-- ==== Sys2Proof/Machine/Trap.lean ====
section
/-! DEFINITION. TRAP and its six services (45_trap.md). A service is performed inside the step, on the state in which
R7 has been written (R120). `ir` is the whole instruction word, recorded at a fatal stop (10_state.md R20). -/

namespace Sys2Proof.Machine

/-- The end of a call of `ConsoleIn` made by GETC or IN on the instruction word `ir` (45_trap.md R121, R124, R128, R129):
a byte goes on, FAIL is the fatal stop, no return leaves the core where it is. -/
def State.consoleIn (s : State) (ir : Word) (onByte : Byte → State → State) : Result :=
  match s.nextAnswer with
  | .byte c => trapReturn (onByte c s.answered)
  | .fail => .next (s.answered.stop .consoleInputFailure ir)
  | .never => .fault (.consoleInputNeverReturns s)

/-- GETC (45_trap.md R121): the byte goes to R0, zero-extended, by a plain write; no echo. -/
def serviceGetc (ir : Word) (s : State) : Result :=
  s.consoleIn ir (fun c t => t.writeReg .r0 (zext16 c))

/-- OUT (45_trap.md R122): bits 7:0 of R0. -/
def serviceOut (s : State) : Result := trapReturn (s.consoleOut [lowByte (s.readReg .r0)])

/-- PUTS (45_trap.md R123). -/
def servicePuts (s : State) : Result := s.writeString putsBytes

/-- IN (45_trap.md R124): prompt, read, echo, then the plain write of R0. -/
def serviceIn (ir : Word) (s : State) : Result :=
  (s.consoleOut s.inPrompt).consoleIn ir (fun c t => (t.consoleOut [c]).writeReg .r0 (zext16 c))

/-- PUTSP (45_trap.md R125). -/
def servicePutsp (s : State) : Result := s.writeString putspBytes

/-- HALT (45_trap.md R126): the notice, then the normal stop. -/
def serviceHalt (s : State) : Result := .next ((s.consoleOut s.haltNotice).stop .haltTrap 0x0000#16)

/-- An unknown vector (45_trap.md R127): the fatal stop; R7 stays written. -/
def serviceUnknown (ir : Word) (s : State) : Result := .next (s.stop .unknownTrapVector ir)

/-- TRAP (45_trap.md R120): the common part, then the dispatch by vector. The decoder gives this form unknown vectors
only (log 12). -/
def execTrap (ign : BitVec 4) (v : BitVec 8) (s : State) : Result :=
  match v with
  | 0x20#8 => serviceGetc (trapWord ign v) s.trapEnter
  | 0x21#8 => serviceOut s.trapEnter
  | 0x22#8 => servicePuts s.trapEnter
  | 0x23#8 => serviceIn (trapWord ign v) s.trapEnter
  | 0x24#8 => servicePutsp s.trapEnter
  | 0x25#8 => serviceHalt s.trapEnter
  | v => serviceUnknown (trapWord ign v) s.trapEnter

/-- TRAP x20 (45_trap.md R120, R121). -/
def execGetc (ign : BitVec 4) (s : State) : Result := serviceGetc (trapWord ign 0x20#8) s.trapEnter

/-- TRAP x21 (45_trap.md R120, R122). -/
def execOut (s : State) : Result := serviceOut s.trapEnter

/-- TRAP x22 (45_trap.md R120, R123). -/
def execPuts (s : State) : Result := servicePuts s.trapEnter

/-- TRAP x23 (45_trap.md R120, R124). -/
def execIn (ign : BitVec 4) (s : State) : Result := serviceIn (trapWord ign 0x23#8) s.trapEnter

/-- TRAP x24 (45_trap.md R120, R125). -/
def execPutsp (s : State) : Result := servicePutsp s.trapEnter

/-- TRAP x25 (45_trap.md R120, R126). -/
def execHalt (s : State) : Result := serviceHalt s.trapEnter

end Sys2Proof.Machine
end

What you will do
Copy whichever lines of the records above contain the word "match".

Task solution
  match s.nextAnswer with
  match v with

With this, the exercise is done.